Successful contact lens wear is dependent upon a healthy ocular surface environment. Any alteration or disruption of this complex biological system can contribute to dry eye disease and can increase the risk of contact lens discomfort and discontinuation. Although contact lens wear itself can initiate tear film instability, a host of other environmental factors can also disrupt the tear film and contribute to contact lens discomfort and intolerance.
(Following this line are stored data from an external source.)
-- ==== Sys2Proof/Machine/Convert.lean ====
section
/-!
DEFINITION. Conversions into tensors (R91 to R113): block and tensor scales, maxima and scale records, classes, packing,
and the roll of a record (R108 to R112).
-/

namespace Sys2Proof.Machine

/-! The scale record (R95) -/

/-- Byte places of the record (R95). -/
def recAmax (step : Nat) : Nat := if step % 2 = 0 then 0x00 else 0x50
def recNext (step : Nat) : Nat := if step % 2 = 0 then 0x05 else 0x54

/-- A little-endian field of a record in memory. -/
def State.recField (s : State) (n off len : Nat) : Nat := fromBytes (s.peekBytes n off .plain len)

/-- Write a little-endian field of a record. -/
def State.setField (s : State) (n off len v : Nat) : State := (s.pokeRun n off .plain (toBytes len v)).1

/-- The step whose record entries a conversion uses (R106, R112): its own while that is open, else the oldest uncommitted
step. -/
def State.recStep (s : State) (n : Nat) (step : Option Nat) : Nat :=
  match step with
  | some k => if ((s.tenant n).step? k).isSome then k else s.oldestStep n
  | none => s.oldestStep n

/-- The records a step lists (R108): scale records, exchange records (R526) and update records (R264). -/
def StepSt.listed (p : StepSt) : Nat :=
  (p.scaleRecs ++ p.exchRecs.filter fun o => !p.scaleRecs.contains o).length + p.updRecs.length

/-- The step lists a scale record, or its list has room for it (R108). -/
def StepSt.takes (p : StepSt) (off : Nat) : Bool := (p.scaleRecs ++ p.exchRecs).contains off || decide (p.listed < 65536)

/-- A record joins the step's list, or waits for the step to open (R108, R112); none when the list is full. -/
def State.listRec (s : State) (n step off : Nat) : Option State :=
  let t := s.tenant n
  match t.step? step with
  | some p =>
    if p.scaleRecs.contains off then some s
    else if p.takes off then some (s.setTenant n (t.modStep step fun q => { q with scaleRecs := q.scaleRecs ++ [off] }))
    else none
  | none =>
    if t.waitingRecs.contains off then some s
    else if t.waitingRecs.length < 65536 then some (s.setTenant n { t with waitingRecs := t.waitingRecs ++ [off] })
    else none

/-- Is format a's largest finite value below format b's? R105 states none for the FX formats (log entry 140). -/
def smallerMax (a b : Nat) : Bool := !isFx a && (isFx b || (maxFinite a).lt (maxFinite b))

/-- Record a maximum and the target's format into a record (R96, R107). -/
def State.recordMax (s : State) (n step off fmt mag : Nat) : State :=
  let s1 := s.setField n (off + recAmax step) 4 (fMax (s.recField n (off + recAmax step) 4) mag)
  let pf := s1.recField n (off + 0x0B) 1
  if !bit pf 7 || smallerMax fmt (bits pf 0 5) then s1.setField n (off + 0x0B) 1 (fmt + 0x80) else s1

/-- The policy's choice of a scale (R110), from the most recent entries of the history. -/
def State.policyScale (s : State) (n off : Nat) : Option Nat :=
  let window := let w := s.recField n (off + 0x06) 1; if w = 0 then 1 else min w 16
  let margin := min (s.recField n (off + 0x07) 1) 15
  let head := s.recField n (off + 0x08) 1 % 16
  let cnt := min (s.recField n (off + 0x09) 1) 16
  let pf := s.recField n (off + 0x0B) 1
  let hs := (List.range (min window cnt)).map fun i => s.recField n (off + 0x10 + 4 * ((head + 15 - i) % 16)) 4
  let h := (hs.filter fFinite).foldl (fun m x => fMax m (toF32 (ofF32 x).abs)) 0
  if h = 0 ∨ cnt = 0 ∨ !bit pf 7 then none
  else
    match ofF32 h, maxFinite (bits pf 0 5) with
    | .fin _ m e, .fin _ v f =>
      if v = 0 then none else some (clampInt 0 0xFE (ceilLog2Ratio m e v f + margin + 127)).toNat
    | _, _ => none

/-- Roll a scale record at the commit of a step (R109). A record whose line is poisoned is not rolled, and is reported
(R109, R614). -/
def State.rollScale (s0 : State) (n step off : Nat) : State :=
  let s := s0.meetInjections n [off, off + 64] .plain 0xC044 2
  if s.anyBad n [off, off + 64] .plain then
    s.report { cls := 2, cause := 3, reporter := 0xC044, master := 0xC044, access := 2, partition := 0,
               address := s.badAddr n [off, off + 64] .plain, work := none,
               injected := s.poisonInjected (s.badAddr n [off, off + 64] .plain) }
  else
    let head := s.recField n (off + 0x08) 1 % 16
    let cnt := s.recField n (off + 0x09) 1
    let s1 := if s.recField n (off + 0x0C) 4 = step % 2 ^ 32 then s else
      ((s.setField n (off + 0x10 + 4 * head) 4 (s.recField n (off + recAmax step) 4)).setField n (off + 0x08) 1
        ((head + 1) % 16)).setField n (off + 0x09) 1 (min (cnt + 1) 16)
    let s2 := s1.setField n (off + 0x0C) 4 (step % 2 ^ 32)
    let s3 := if bit (s2.recField n (off + 0x0A) 1) 0 then
        match s2.policyScale n off with
        | some v => s2.setField n (off + recNext step) 1 v
        | none => s2
      else s2
    s3.setField n (off + recAmax step) 4 0

/-- At an abort the step's maximum is set to 0.0 (R111). -/
def State.clearScale (s : State) (n step off : Nat) : State := s.setField n (off + recAmax step) 4 0

/-! Converting a tensor -/

/-- The rounding of one element: to nearest, or by the generator with a key (R100, R173). -/
def rndOf (sr : Bool) (seed stage tensorId row col pass : Nat) : Rnd :=
  if sr then .stoch (random32 seed stage tensorId row col pass) else .nearest

/-- The seed a rounding uses (R173, R175): its own open step's; of work without one, that of the tenant's oldest open step (log entry
144); and with no step open, that of step number 0. -/
def State.seedOf (s : State) (n : Nat) (step : Option Nat) : Nat :=
  let t := s.tenant n
  match (step.bind t.step?).or t.steps.head? with
  | some p => p.seed
  | none => stepSeed (s.reg (Obj.jobSeed n)) 0

/-- The largest magnitude among the finite inputs. -/
def largest (xs : List Num) : Num :=
  xs.foldl (fun m x => if x.isFin && m.lt x.abs then x.abs else m) Num.zero

/-- The scale byte of a block (R105). -/
def blockScale (fmt : Nat) (xs : List Num) : Nat :=
  if fmt ≠ 0x03 ∧ fmt ≠ 0x04 ∧ xs.any (fun x => !x.isFin) then 0xFF
  else
    match largest xs, maxFinite fmt with
    | .fin _ m e, .fin _ v f => if m = 0 ∨ v = 0 then 0 else (clampInt (-127) 127 (ceilLog2Ratio m e v f) + 127).toNat
    | _, _ => 0

/-- One converted element: its bits, its input and its class. -/
structure Elem where
  bits : Nat
  input : Num
  cls : Cls
  deriving DecidableEq, Repr

/-- Convert the elements of a block (R104, R105): the scale byte and the elements. -/
def convertBlock (fmt : Nat) (infMode : Bool) (rnd : Nat → Rnd) (xs : List (Nat × Num)) : Nat × List Elem :=
  let sb := blockScale fmt (xs.map (·.2))
  (sb, xs.map fun p =>
    if sb = 0xFF then ⟨0, p.2, .nonfinite⟩
    else
      let (w, k) := convertElem fmt (rnd p.1) infMode (p.2.scale (127 - (sb : Int)))
      ⟨w, p.2, k⟩)

/-- Cut a list into pieces of k. -/
def chunksOf {α : Type} (k : Nat) : Nat → List α → List (List α)
  | 0, _ => []
  | fuel + 1, l => if l.isEmpty then [] else l.take k :: chunksOf k fuel (l.drop k)

/-- The cut with enough fuel. -/
def cut {α : Type} (k : Nat) (l : List α) : List (List α) := if k = 0 then [l] else chunksOf k l.length l

/-- Bits of a run packed little-endian (R89). -/
def packRun (w : Nat) (es : List Nat) : Nat :=
  es.foldr (fun e acc => acc * 2 ^ w + e % 2 ^ w) 0

/-- A plan of conversion: stage and pass fields, rounding, overflow mode. -/
structure ConvMode where
  sr : Bool
  inf : Bool
  stage : Nat
  deriving DecidableEq, Repr

/-- What converting a tensor makes: the byte stores of the tensor, those of its scale array, and the counts. -/
structure Conv where
  data : List (Nat × Byte)
  scales : List (Nat × Byte)
  counts : Counts
  deriving Repr

/-- An FX element of an exact value (R117, R118, R120): its bits and class, under exponent byte x. -/
def fxElem (fmt x : Nat) (v : Num) : Nat × Cls :=
  let w := fmtWidth fmt
  let f : Int := if fmt = fmtFX24 then 22 else 30
  if x = 0xFF then (0, .nonfinite)
  else
    match v with
    | .fin s m e =>
      if m = 0 then (0, .zero)
      else
        let q := roundInt .nearest s m (e - ((x : Int) - 127 - f))
        if q.natAbs > 2 ^ (w - 1) - 1 then (fxMarker fmt, .saturated)
        else if q = 0 then (0, .underflow) else (wrapInt w q, .ordinary)
    | _ => (0, .nonfinite)

/-- Convert the values of a tensor, run after run (R91, R100 to R106, R119, R120). `next` is the tensor scale of R106. -/
def convertRuns (s : State) (n : Nat) (d : Desc) (m : ConvMode) (seed next : Nat) (vals : List Num) : Conv :=
  let w := fmtWidth d.fmt
  let rows := (List.range d.runs).zip (cut d.e0 vals)
  let one : Nat × List Num → Conv := fun p =>
    let r := p.1
    let xs := (List.range p.2.length).zip p.2
    let rnd : Nat → Rnd := fun i => rndOf m.sr seed m.stage d.tensorId r i 0
    let fx := isFx d.fmt
    let blocks : List (Nat × List Elem) :=
      if fx then (cut 256 xs).map fun b =>
          let x := s.chunkByte n d r (match b with | q :: _ => q.1 | [] => 0)
          let x1 := if b.any (fun q => !q.2.isFin) then 0xFF else x
          (x1, b.map fun q => let (e, k) := fxElem d.fmt x1 q.2; ⟨e, q.2, k⟩)
      else if isNarrow d.fmt && d.block != 0 then (cut (blockSize d.block) xs).map (convertBlock d.fmt m.inf rnd)
      else
        let k : Int := if isNarrow d.fmt && d.scalePtr != 0 then 127 - (next : Int) else 0
        [(next, xs.map fun q => let (e, c) := convertElem d.fmt (rnd q.1) m.inf (q.2.scale k); ⟨e, q.2, c⟩)]
    let es := blocks.flatMap (·.2)
    let data := toBytes d.runBytes (packRun w (es.map (·.bits)))
    let sbase := offOf d.scalePtr + 128 + r * d.blocksPerRun (if fx then 256 else blockSize d.block)
    { data := (List.range data.length).zip data |>.map fun q => (d.runOff r + q.1, q.2)
      scales := if fx || (isNarrow d.fmt && d.block != 0) then
          (List.range blocks.length).zip blocks |>.map fun q => (sbase + q.1, BitVec.ofNat 8 q.2.1)
        else []
      counts := es.foldl (fun c e => countElem c e.input e.cls) noCounts }
  rows.foldl (fun acc p =>
    let c := one p
    { data := acc.data ++ c.data, scales := acc.scales ++ c.scales, counts := plusCounts acc.counts c.counts })
    { data := [], scales := [], counts := noCounts }

/-- What storing a converted tensor answers: a full list of records is a descriptor fault (R108), a part stored into a
poisoned line a poisoned-operand fault (R350). -/
inductive Stored where
  | done (s : State) (c : Counts)
  | full
  | bad (s : State)

/-- The tensor scale that conversions of a step into a tensor apply (R106). -/
def State.nextScale (s : State) (n : Nat) (step : Option Nat) (d : Desc) : Nat :=
  if d.scalePtr = 0 then 0x7F else s.recField n (offOf d.scalePtr + recNext (s.recStep n step)) 1

/-- A conversion into a tensor narrower than its source records the maximum of its finite inputs, and lists the record into which it has
recorded one (R107, R108); none when the list is full. -/
def State.listMax (s : State) (n st : Nat) (d : Desc) (srcBits : Nat) (mags : List Num) : Option State :=
  if d.scalePtr ≠ 0 ∧ fmtWidth d.fmt < srcBits ∧ mags.any Num.isFin then
    (s.listRec n st (offOf d.scalePtr)).map fun t =>
      t.recordMax n st (offOf d.scalePtr) d.fmt (mags.foldl (fun a x => fMax a (magF32 x)) 0)
  else some s

/-- Convert values into a prepared destination (R91 to R113): the tensor scale's stored_scale, the scale bytes, the
elements, the maximum recorded when the target is narrower than its source of srcBits: `mags` are the values whose maximum is
recorded (R107, R154). -/
def State.storeWith (s : State) (n : Nat) (step : Option Nat) (d : Desc) (v : VSel) (m : ConvMode) (srcBits : Nat)
    (vals mags : List Num) : Stored :=
  if vals.isEmpty then .done s noCounts
  else
    let st := s.recStep n step
    let rec0 := offOf d.scalePtr
    let next := s.nextScale n step d
    let conv := convertRuns s n d m (s.seedOf n step) next vals
    let s1 := if isNarrow d.fmt && d.block == 0 && d.scalePtr != 0 then s.setField n (rec0 + 4) 1 next else s
    match s1.listMax n st d srcBits mags with
    | none => .full
    | some s2 =>
      let (s3, b1) := s2.pokeAll n .plain conv.scales
      let (s4, b2) := s3.pokeAll n v conv.data
      if b1 || b2 then .bad s4 else .done s4 conv.counts

/-- The part of a conversion's bytes that lies in some elements, by run and place in the run. -/
def Conv.only (d : Desc) (c : Conv) (keep : Nat → Nat → Bool) : Conv :=
  let per := d.blocksPerRun (blockSize d.block)
  { c with
    data := (((List.range c.data.length).zip c.data).filter fun p =>
      keep (p.1 / d.runBytes) (p.1 % d.runBytes * 8 / fmtWidth d.fmt)).map (·.2)
    scales := (((List.range c.scales.length).zip c.scales).filter fun p =>
      keep (p.1 / per) (p.1 % per * blockSize d.block)).map (·.2) }

/-- Write the elements of a conversion that were delivered before it ended in a fault (R144): no maximum is recorded. -/
def State.storePart (s : State) (n : Nat) (step : Option Nat) (d : Desc) (v : VSel) (m : ConvMode) (vals : List Num)
    (keep : Nat → Nat → Bool) : State :=
  let next := s.nextScale n step d
  let conv := (convertRuns s n d m (s.seedOf n step) next vals).only d keep
  if conv.data.isEmpty then s
  else
    let s1 := if isNarrow d.fmt && d.block == 0 && d.scalePtr != 0 then s.setField n (offOf d.scalePtr + 4) 1 next else s
    ((s1.pokeAll n .plain conv.scales).1.pokeAll n v conv.data).1

/-- Convert values into a prepared destination, their own maximum recorded. -/
def State.storeValues (s : State) (n : Nat) (step : Option Nat) (d : Desc) (v : VSel) (m : ConvMode) (srcBits : Nat)
    (vals : List Num) : Stored := s.storeWith n step d v m srcBits vals vals

/-- Store raw element bits into a prepared destination, with no conversion. -/
def State.storeRaw (s : State) (n : Nat) (d : Desc) (v : VSel) (es : List Nat) : State × Bool :=
  let rows := (List.range d.runs).zip (cut d.e0 es)
  s.pokeAll n v (rows.flatMap fun p =>
    let data := toBytes d.runBytes (packRun (fmtWidth d.fmt) p.2)
    (List.range data.length).zip data |>.map fun q => (d.runOff p.1 + q.1, q.2))

end Sys2Proof.Machine
end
The most common environmental factor is the continuous use of digital devices for prolonged periods by nearly every segment of the population. The Vision Council estimated that 80% of American adults use digital devices for more than two hours per day, with nearly 67% using two or more devices simultaneously, and 59% report experiencing symptoms of digital eye strain (DES).1
DES, formerly known as computer vision syndrome, consists of a general group of eye- and vision-related problems resulting from prolonged use of digital devices.2 Symptoms include eye strain, dry eyes, headaches, and blurred vision as well as neck and shoulder pain. A topic related to digital device use that has received increasing attention is the effect of high-energy visible (HEV) or blue light on vision and ocular health.
This article will explore the interaction between contact lens discomfort and digital eye strain. It will also review the effects of blue light on the visual system and ocular surface.
THE UNSOLVED MYSTERY OF CONTACT LENS DISCOMFORT
Contact lens discomfort (CLD) refers to dryness, irritation, discomfort, and ocular fatigue that increases throughout the day while lenses are worn. The 2013 Tear Film & Ocular Surface Society (TFOS) International Workshop on Contact Lens Discomfort developed the following definition:3
“Contact lens discomfort is a condition characterized by episodic or persistent adverse ocular sensations related to lens wear, either with or without visual disturbance, resulting from reduced compatibility between the contact lens and the ocular environment, which can lead to decreased wearing time and discontinuation of contact lens wear.”
The impact of CLD, as stated by the TFOS Workshop, is that this condition is primarily responsible for between 12% and 51% of contact lens wearers discontinuing or dropping out of contact lens wear.3 This is a significant condition that directly affects patient satisfaction and quality of life and indirectly affects practice growth and revenue.
The application of a contact lens divides the tear film into two sections: a pre-lens tear film and a post-lens tear film. This cleaving of the tear film disrupts normal structure and function in multiple ways. The pre-lens tear film, for example, has reduced lipid layer thickness, reduced tear volume, and increased evaporation rate compared to the normal tear film. So, simply placing a contact lens on the eye is itself detrimental to normal tear film physiology and may contribute to discomfort and other symptoms.
The TFOS Workshop organized the myriad of possible contributors to CLD into two broad categories: contact lens-related factors and environmental factors (Figure 1). The contact lens factors are relatively straightforward, but the environmental factors are more complex and variable. Two of the four environmental factors—the ocular environment and the external environment—are also negatively impacted by digital device use. Staring at a digital screen for prolonged periods will decrease blink frequency, decrease blink quality (incomplete blinks), and increase instability and evaporation of the tear film. The low humidity, ventilation, and air quality of the typical office environment will likewise contribute to tear film disruption and CLD. The use of digital devices can therefore exacerbate and amplify the negative effects of a contact lens on the tear film and ocular surface.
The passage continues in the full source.